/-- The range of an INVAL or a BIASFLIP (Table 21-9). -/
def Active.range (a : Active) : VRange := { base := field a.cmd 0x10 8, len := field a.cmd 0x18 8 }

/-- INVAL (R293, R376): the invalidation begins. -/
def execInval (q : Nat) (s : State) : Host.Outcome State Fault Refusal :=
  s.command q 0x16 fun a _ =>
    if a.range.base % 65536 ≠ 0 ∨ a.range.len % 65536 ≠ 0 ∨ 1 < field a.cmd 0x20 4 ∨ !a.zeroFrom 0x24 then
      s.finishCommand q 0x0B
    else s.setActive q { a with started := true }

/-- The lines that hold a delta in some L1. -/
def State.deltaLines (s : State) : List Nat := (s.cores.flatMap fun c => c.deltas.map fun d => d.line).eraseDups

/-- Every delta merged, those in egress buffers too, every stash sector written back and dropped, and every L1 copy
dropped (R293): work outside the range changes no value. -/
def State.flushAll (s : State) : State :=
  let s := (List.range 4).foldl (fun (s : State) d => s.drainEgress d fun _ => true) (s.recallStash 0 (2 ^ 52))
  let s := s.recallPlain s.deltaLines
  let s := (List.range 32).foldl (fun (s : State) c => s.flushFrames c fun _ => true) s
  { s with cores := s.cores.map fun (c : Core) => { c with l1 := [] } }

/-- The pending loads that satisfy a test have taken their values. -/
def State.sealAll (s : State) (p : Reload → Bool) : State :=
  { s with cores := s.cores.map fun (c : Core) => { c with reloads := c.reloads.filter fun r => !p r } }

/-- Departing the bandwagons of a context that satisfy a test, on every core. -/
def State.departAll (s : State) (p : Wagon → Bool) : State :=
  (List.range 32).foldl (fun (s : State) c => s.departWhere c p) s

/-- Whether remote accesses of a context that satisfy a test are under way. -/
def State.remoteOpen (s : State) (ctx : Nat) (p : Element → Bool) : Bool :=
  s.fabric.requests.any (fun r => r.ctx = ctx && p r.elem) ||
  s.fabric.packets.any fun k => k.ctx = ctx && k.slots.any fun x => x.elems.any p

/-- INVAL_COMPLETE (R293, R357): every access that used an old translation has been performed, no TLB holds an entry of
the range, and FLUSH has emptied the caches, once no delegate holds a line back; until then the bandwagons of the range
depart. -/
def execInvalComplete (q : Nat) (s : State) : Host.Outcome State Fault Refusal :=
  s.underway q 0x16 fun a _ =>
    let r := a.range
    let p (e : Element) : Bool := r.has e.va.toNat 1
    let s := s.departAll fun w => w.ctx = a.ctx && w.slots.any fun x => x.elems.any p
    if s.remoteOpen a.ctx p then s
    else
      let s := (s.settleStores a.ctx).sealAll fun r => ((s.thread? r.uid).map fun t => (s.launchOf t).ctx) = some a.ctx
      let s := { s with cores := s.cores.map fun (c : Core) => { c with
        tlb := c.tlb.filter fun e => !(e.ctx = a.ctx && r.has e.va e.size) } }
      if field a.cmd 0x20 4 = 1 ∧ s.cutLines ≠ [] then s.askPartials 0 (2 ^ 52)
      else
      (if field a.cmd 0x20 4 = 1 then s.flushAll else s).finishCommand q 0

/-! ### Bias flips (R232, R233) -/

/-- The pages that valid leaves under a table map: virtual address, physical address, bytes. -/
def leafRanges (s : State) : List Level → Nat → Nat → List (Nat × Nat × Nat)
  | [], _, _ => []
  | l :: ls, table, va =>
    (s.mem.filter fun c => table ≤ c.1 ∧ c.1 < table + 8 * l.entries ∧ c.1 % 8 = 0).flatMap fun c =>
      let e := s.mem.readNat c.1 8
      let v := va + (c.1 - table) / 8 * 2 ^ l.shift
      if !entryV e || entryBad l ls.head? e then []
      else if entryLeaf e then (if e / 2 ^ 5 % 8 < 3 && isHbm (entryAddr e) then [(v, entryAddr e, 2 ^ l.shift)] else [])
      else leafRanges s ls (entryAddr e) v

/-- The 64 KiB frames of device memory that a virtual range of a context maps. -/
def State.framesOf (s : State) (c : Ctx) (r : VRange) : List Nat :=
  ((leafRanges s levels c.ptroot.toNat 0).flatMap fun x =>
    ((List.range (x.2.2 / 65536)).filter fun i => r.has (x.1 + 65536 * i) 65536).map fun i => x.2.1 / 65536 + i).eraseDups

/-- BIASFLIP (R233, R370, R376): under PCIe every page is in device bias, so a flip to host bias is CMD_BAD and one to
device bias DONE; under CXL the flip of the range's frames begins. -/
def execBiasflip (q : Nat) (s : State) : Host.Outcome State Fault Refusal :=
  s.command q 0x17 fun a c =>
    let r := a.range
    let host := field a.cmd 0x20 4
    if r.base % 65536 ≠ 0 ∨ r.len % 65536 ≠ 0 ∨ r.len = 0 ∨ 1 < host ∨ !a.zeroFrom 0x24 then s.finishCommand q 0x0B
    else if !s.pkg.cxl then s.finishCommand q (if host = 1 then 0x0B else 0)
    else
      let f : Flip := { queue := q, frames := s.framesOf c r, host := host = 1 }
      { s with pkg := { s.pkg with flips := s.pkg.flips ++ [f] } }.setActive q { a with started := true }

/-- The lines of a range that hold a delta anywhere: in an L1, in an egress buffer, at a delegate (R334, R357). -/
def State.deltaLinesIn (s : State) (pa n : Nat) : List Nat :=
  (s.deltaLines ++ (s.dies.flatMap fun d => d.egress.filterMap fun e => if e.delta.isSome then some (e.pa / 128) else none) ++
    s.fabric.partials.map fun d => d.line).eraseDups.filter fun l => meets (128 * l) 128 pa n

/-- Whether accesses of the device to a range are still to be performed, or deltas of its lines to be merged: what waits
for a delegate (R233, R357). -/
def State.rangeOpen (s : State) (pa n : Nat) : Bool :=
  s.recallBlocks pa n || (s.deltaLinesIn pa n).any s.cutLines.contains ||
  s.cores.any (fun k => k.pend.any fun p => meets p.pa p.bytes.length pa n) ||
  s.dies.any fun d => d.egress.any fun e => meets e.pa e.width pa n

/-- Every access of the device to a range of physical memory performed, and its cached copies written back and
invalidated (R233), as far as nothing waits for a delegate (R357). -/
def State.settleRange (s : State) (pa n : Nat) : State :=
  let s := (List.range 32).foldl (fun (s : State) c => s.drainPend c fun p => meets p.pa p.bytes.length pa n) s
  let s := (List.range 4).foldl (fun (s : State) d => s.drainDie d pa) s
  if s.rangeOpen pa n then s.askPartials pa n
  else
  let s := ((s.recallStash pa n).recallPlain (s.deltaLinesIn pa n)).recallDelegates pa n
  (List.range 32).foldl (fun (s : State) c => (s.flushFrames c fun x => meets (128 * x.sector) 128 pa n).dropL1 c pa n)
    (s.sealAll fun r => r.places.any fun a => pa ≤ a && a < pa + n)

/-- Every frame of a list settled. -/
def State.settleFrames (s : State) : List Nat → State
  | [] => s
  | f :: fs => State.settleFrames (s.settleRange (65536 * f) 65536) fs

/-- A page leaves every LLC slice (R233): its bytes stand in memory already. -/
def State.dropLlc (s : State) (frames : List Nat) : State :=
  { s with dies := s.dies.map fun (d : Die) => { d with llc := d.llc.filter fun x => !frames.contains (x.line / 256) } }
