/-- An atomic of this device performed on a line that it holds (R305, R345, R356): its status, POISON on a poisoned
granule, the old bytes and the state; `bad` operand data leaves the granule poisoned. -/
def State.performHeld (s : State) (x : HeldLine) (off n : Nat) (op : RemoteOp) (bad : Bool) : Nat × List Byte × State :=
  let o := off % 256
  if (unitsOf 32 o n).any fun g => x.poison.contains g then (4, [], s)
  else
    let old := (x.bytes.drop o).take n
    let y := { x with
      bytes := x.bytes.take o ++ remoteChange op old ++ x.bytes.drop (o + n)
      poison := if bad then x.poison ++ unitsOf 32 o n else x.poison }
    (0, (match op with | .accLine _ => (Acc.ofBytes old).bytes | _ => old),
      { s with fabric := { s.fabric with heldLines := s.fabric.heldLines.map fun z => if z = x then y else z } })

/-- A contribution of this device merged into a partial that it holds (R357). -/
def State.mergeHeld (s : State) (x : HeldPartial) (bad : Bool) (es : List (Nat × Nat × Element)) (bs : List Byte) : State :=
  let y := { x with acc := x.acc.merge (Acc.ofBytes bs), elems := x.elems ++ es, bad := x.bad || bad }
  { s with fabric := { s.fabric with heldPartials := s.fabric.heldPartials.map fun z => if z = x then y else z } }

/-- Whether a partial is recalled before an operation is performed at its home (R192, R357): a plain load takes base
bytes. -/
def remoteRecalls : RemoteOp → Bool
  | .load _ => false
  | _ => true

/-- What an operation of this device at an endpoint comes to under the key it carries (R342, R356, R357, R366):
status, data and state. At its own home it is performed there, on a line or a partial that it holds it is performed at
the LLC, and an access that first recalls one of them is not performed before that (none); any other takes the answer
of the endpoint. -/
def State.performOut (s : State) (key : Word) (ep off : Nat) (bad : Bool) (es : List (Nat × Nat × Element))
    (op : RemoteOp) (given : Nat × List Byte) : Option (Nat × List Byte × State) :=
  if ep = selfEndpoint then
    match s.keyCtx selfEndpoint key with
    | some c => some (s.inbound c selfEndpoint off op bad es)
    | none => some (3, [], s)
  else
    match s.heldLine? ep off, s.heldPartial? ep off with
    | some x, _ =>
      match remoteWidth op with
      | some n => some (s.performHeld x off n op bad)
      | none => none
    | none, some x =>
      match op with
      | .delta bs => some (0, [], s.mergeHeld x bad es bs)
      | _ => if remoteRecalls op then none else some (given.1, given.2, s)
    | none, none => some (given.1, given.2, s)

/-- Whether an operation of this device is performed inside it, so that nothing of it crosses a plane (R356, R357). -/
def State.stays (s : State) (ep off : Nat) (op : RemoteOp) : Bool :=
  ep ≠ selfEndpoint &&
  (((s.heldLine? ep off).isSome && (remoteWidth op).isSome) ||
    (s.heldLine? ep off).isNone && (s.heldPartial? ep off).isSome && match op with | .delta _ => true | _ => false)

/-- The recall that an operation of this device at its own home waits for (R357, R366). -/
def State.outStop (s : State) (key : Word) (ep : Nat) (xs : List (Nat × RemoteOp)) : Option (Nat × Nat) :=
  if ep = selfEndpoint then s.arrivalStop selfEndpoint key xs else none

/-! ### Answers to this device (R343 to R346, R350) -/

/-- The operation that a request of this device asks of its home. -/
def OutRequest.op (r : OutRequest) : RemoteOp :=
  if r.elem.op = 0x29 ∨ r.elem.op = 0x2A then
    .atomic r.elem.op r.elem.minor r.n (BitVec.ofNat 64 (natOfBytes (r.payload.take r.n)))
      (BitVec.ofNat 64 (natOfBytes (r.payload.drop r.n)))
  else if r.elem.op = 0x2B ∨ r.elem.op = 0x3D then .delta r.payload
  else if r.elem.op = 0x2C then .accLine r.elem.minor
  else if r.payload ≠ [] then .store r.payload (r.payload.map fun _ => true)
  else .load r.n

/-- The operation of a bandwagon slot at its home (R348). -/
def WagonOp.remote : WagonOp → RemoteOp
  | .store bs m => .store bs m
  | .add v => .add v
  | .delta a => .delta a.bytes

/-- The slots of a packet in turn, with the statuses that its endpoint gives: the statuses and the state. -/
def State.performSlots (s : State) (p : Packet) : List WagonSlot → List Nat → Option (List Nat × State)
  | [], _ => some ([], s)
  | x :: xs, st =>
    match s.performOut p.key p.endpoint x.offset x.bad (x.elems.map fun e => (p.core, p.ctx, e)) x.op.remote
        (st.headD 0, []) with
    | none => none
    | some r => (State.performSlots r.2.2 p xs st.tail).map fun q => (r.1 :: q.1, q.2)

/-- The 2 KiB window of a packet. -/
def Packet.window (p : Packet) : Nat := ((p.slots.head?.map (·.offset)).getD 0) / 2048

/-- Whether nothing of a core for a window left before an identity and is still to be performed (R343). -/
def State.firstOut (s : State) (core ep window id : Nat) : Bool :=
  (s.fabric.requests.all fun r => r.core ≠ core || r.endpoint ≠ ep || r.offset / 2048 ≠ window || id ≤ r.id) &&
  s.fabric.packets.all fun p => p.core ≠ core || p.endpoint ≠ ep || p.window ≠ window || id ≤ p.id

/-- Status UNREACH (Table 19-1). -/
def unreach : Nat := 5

ACTIVITY: Using the data above, extract exactly the lines from the one that holds "s.fabric with heldPartials" to the one that holds "What an operation", both ends included, and no others.

TASK SOLUTION:
  { s with fabric := { s.fabric with heldPartials := s.fabric.heldPartials.map fun z => if z = x then y else z } }

/-- Whether a partial is recalled before an operation is performed at its home (R192, R357): a plain load takes base
bytes. -/
def remoteRecalls : RemoteOp → Bool
  | .load _ => false
  | _ => true

/-- What an operation of this device at an endpoint comes to under the key it carries (R342, R356, R357, R366):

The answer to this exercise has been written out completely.